In a further embodiment, the driver circuits are configured to be powered in turn in order to detect the location of the power receiver in a mobile/portable device placed in the charging device based on a load being detected at the location of the power receiver in the groove. This allows the charging device to more efficiently transfer power to the mobile/portable device being charged once the location of the power receiver has been identified. Alternatively, it is possible for one or more of the magnetic cores extending along the longitudinal length of the groove to all be powered. It is also possible for the coil to be wrapped around the bases of more than one of the magnetic cores in order to establish charging zones that extend for a longitudinal distance greater than a single magnetic core.

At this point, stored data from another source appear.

-- ==== Sys2Proof/Laws/Params.lean ====
section
/-! SUPPORT. What the parameters of a request are read as: a DECLARE by the fields of Table 11-2, and a list of groups by the
numbers it names. -/

namespace Sys2Proof.Machine

/-! ## A declaration (R48 to R51) -/

/-- Dropping repeats and dropping entries can be done in either order. -/
theorem eraseDups_filter {α : Type} [DecidableEq α] (p : α → Bool) (l : List α) :
    (l.filter p).eraseDups = l.eraseDups.filter p := by
  induction h : l.length using Nat.strong_induction_on generalizing l with
  | _ n ih =>
    cases l with
    | nil => rfl
    | cons a l =>
      have hl : (l.filter fun b => !b == a).length < n := by
        rw [← h]; exact Nat.lt_succ_of_le (List.length_filter_le ..)
      rw [List.eraseDups_cons]
      by_cases hp : p a
      · rw [List.filter_cons_of_pos hp, List.filter_cons_of_pos hp, List.eraseDups_cons, ← ih _ hl _ rfl,
          List.filter_filter, List.filter_filter]
        simp [Bool.and_comm]
      · rw [List.filter_cons_of_neg hp, List.filter_cons_of_neg hp, ← ih _ hl _ rfl, List.filter_filter]
        congr 2
        funext b
        by_cases hb : b = a
        · subst hb; simp [hp]
        · simp [hb]

theorem keepFirst_eq_eraseDups (l : List GroupId) : keepFirst l = l.eraseDups := by
  induction l with
  | nil => rfl
  | cons g l ih =>
    unfold keepFirst
    rw [List.eraseDups_cons, eraseDups_filter, ih]
    congr 1; apply List.filter_congr; intro b _; by_cases h : b = g <;> simp [h]

/-- A byte names a group just where it is 1 to 32, and the group's byte is that byte. -/
theorem groupNumber_some {b : Byte} {g : GroupId} (h : groupNumber? b = some g) :
    (1 ≤ b.toNat ∧ b.toNat ≤ 32) ∧ groupByte g = b := by
  unfold groupNumber? at h
  split at h
  · next k =>
    cases h
    refine ⟨k, BitVec.eq_of_toNat_eq ?_⟩
    unfold groupByte byte; rw [BitVec.toNat_ofNat]
    have := b.isLt
    show (b.toNat - 1 + 1) % 2 ^ 8 = b.toNat
    omega
  · exact absurd h (by simp)

theorem groupNumber_none {b : Byte} (h : groupNumber? b = none) : ¬ (1 ≤ b.toNat ∧ b.toNat ≤ 32) := by
  unfold groupNumber? at h
  split at h
  · exact absurd h (by simp)
  · assumption

theorem groupByte_injective : Function.Injective groupByte := by
  intro a b h
  have := congrArg BitVec.toNat h
  unfold groupByte byte at this
  rw [BitVec.toNat_ofNat, BitVec.toNat_ofNat] at this
  apply Fin.ext
  have := a.isLt; have := b.isLt
  omega

theorem eraseDups_map {α β : Type} [DecidableEq α] [DecidableEq β] {f : α → β} (hf : Function.Injective f) (l : List α) :
    (l.map f).eraseDups = l.eraseDups.map f := by
  induction h : l.length using Nat.strong_induction_on generalizing l with
  | _ n ih =>
    cases l with
    | nil => rfl
    | cons a l =>
      have hl : (l.filter fun b => !b == a).length < n := by
        rw [← h]; exact Nat.lt_succ_of_le (List.length_filter_le ..)
      rw [List.map_cons, List.eraseDups_cons, List.eraseDups_cons, List.map_cons, ← ih _ hl _ rfl, List.filter_map]
      congr 3
      apply List.filter_congr; intro b _
      by_cases hb : b = a
      · subst hb; simp
      · simp [hb, hf.eq_iff]

/-- The bytes of the groups that a list of bytes names are those of it that name a group. -/
theorem filterMap_groupNumber (raw : List Byte) : (raw.filterMap groupNumber?).map groupByte =
    raw.filter fun b => decide (1 ≤ b.toNat ∧ b.toNat ≤ 32) := by
  induction raw with
  | nil => rfl
  | cons b l ih =>
    cases h : groupNumber? b with
    | none => rw [List.filterMap_cons_none h, List.filter_cons_of_neg (by simpa using groupNumber_none h), ih]
    | some g =>
      have k := groupNumber_some h
      rw [List.filterMap_cons_some h, List.map_cons, List.filter_cons_of_pos (by simpa using k.1), ih, k.2]

/-- The repaired preferred list, as bytes: the first `n` distinct group numbers that were sent (R50). -/
theorem repairPreferred_bytes (raw : List Byte) (n : Nat) : (repairPreferred raw n).map groupByte =
    (raw.filter fun b => decide (1 ≤ b.toNat ∧ b.toNat ≤ 32)).eraseDups.take n := by
  unfold repairPreferred
  rw [List.map_take, keepFirst_eq_eraseDups, ← eraseDups_map groupByte_injective, filterMap_groupNumber]

theorem bladeClass_eq_some {b : Byte} {k : BladeClass} : bladeClass? b = some k ↔ b = byte k.code := by
  constructor
  · intro h
    unfold bladeClass? at h
    repeat' split at h
    all_goals first | (cases h; assumption) | exact absurd h (by simp)
  · rintro rfl; cases k <;> decide

theorem repairBulk_eq (c : Nat) : repairBulk c = max 1 (min c 400) := by
  unfold repairBulk; split <;> omega

/-- A DECLARE with its first six bytes is tested by R48, and its fields are read and repaired. -/
theorem declareContent_cons (cls pHi pLo cHi cLo n : Byte) (rest : List Byte) :
    declareContent (cls :: pHi :: pLo :: cHi :: cLo :: n :: rest) =
      if rest.length < 10 then .tooFew
      else
        match bladeClass? cls with
        | none => .unusable
        | some k =>
          if word2 pHi pLo = 0 ∨ 800 < word2 pHi pLo ∨ 8 < n.toNat then .unusable
          else
            let preferred := repairPreferred (rest.drop 10) n.toNat
            .usable ⟨k, word2 pHi pLo, repairBulk (word2 cHi cLo), n.toNat, rest.take 8, (rest.drop 8).take 2, preferred⟩
              (decide (repairBulk (word2 cHi cLo) ≠ word2 cHi cLo ∨ preferred.map groupByte ≠ rest.drop 10)) := rfl

theorem declareContent_short {params : List Byte} (h : params.length < 6) : declareContent params = .tooFew := by
  unfold declareContent; split
  · simp at h; omega
  · rfl

/-- What a DECLARE's parameters are read as is what Table 11-2 and the repairs say. -/
theorem declareContent_iff {params : List Byte} {d : Declaration} {clamped : Bool} :
    declareContent params = .usable d clamped ↔ Declares params d clamped := by
  by_cases hs : params.length < 6
  · rw [declareContent_short hs]
    exact ⟨fun h => absurd h (by simp), fun h => absurd h.enough (by omega)⟩
  obtain ⟨cls, pHi, pLo, cHi, cLo, n, rest, rfl⟩ :
      ∃ cls pHi pLo cHi cLo n rest, params = cls :: pHi :: pLo :: cHi :: cLo :: n :: rest := by
    match params, hs with
    | cls :: pHi :: pLo :: cHi :: cLo :: n :: rest, _ => exact ⟨cls, pHi, pLo, cHi, cLo, n, rest, rfl⟩
    | [], hs | [_], hs | [_, _], hs | [_, _, _], hs | [_, _, _, _], hs | [_, _, _, _, _], hs => simp at hs
  have hg : ∀ l : List GroupId, l.map (fun g => byte (g.val + 1)) = l.map groupByte := fun _ => rfl
  rw [declareContent_cons]
  constructor
  · intro h
    split at h
    · exact absurd h (by simp)
    · next hr =>
      split at h
      · exact absurd h (by simp)
      · next k hk =>
        split at h
        · exact absurd h (by simp)
        · next hp =>
          rw [not_or, not_or] at hp
          cases h
          refine ⟨by simp; omega, ?_, ⟨rfl, ?_, ?_⟩, ?_, ⟨rfl, ?_⟩, rfl, ?_, ?_, ?_⟩
          · show some cls = _; rw [bladeClass_eq_some.1 hk]
          · show 1 ≤ word2 pHi pLo; omega
          · show word2 pHi pLo ≤ 800; omega
          · show repairBulk _ = _; rw [repairBulk_eq]; rfl
          · show n.toNat ≤ 8; omega
          · rfl
          · rw [hg]; exact repairPreferred_bytes ..
          · rw [hg, decide_eq_true_iff]; rfl
  · intro h
    have he : ¬ rest.length < 10 := by have := h.enough; simp at this; omega
    have hc : bladeClass? cls = some d.cls := bladeClass_eq_some.2 (by simpa using h.cls)
    have hp : d.power = word2 pHi pLo := h.power.1
    have hw : d.wanted = n.toNat := h.wanted.1
    have hr := h.power.2
    have hn := h.wanted.2
    have hpre : repairPreferred (rest.drop 10) n.toNat = d.preferred := by
      refine List.map_injective_iff.2 groupByte_injective ?_
      rw [repairPreferred_bytes, ← hw, ← hg d.preferred]
      exact h.preferred.symm
    have hb : repairBulk (word2 cHi cLo) = d.bulk := by rw [repairBulk_eq]; exact h.bulk.symm
    rw [if_neg he, hc]
    dsimp only
    rw [if_neg (by omega), hpre, hb, ← hp, ← hw]
    have hd : decide (d.bulk ≠ word2 cHi cLo ∨ d.preferred.map groupByte ≠ rest.drop 10) = clamped := by
      rw [Bool.eq_iff_iff, decide_eq_true_iff]; exact h.clamped.symm
    have hs : rest.take 8 = d.serial := h.serial.symm
    have hk : (rest.drop 8).take 2 = d.kindCode := h.kindCode.symm
    rw [hd, hs, hk]

/-! ## A list of groups (R112) -/

/-- A list of groups is read as the set that it lists, and any other list as none. -/
theorem groupList_iff {params : List Byte} {gs : GroupSet} : groupList? params = some gs ↔ ListsGroups params gs := by
  have hn : ∀ b, (groupNumber? b).isSome = true ↔ 1 ≤ b.toNat ∧ b.toNat ≤ 32 := fun b => by
    unfold groupNumber?; split <;> simp [*]
  have hm : ∀ g : GroupId, GroupSet.mem (BitVec.ofFnLE fun g : GroupId => decide (groupByte g ∈ params)) g =
      decide (groupByte g ∈ params) := fun g => by simp [GroupSet.mem]
  unfold groupList?
  constructor
  · intro h
    split at h
    · next k =>
      cases h
      obtain ⟨k1, k2, k3, k4⟩ := k
      exact ⟨⟨k1, k2⟩, k3, fun b hb => (hn b).1 (List.all_eq_true.1 k4 b hb), fun g => by rw [hm]; exact decide_eq_true_iff⟩
    · exact absurd h (by simp)
  · intro h
    rw [if_pos ⟨h.length.1, h.length.2, h.distinct, List.all_eq_true.2 fun b hb => (hn b).2 (h.numbers b hb)⟩]
    congr 1
    refine BitVec.eq_of_getLsbD_eq fun k hk => ?_
    have := hm ⟨k, hk⟩
    have h' := h.members ⟨k, hk⟩
    rw [show BitVec.getLsbD gs k = gs.mem (⟨k, hk⟩ : GroupId) from rfl]
    refine Eq.trans this ?_
    rw [Bool.eq_iff_iff, decide_eq_true_iff]; exact h'.symm

end Sys2Proof.Machine
end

In another embodiment, several of the power receivers are located in the mobile/portable device. Each of the power receivers is adapted to receive an inductive current from the charging device. The power receivers can be located along one or more of the side edges of the mobile/portable device to allow it to be placed in the charging device in any desired orientation. Here, it is possible in connection with the driver circuits that are configured to detect a location of one or more power receivers based on the load detected at the specific power receiver locations, that only the driver circuits associated with the magnetic cores in the area of the power receivers present are driven in order to provide more efficient charging.

In another aspect, a total clearance between both faces of the mobile/portable device and the groove is less than 0.1 inches in order to provide for more efficient power transfer.

Further, it is preferred that the depth of the groove is less than a distance from a side of the mobile/portable device to a display screen on the mobile/portable device in order to allow the device to be used when in the charging device.

In another aspect of the invention, the magnetic core and the receiver magnetic core that are used in connection with the coil in the charging device and the receiving coil concentrate the magnetic field created by the coil to provide more efficient power transfer to the receiving coil. This allows for more efficient power transfer and/or a reduced size of the components required.

In another embodiment, a wireless charging device adapted to charge a mobile/portable device including an inductive power receiver is provided. The charging device includes a housing that has a groove for receiving the mobile/portable device for charging. A magnetic core is located in the housing, with the magnetic core having a base and two legs that are located around the groove. A coil is wrapped around the base of the magnetic core for generating an inductive magnetic field. A driver circuit is connected to the coil and to an external power source. This charging device is used to charge a mobile/portable device that includes a power receiver adapted for inductive charging. The power receiver can be a receiving coil with or without a receiver magnetic core.

In another aspect, it is possible for the magnetic core to comprise a plurality of magnetic cores with a plurality of coils also being provided such that a separate one of the coils is wrapped around the base of each of the magnetic cores. Here, it is also possible to provide a plurality of the driver circuits such that a separate one of the driver circuits is connected to each of the coils. Alternatively, a single coil can encompass a plurality of the magnetic cores. Here, depending upon the specific configuration of the coils and the driver circuits, the driver circuits can be configured to be powered in turn in order to detect the location of the power receiver based on the load being detected at a location of a power receiver in the groove, and then charging can be carried out by only powering the driver circuit for the magnetic core and coil in the detected location in order to provide for more efficient charging.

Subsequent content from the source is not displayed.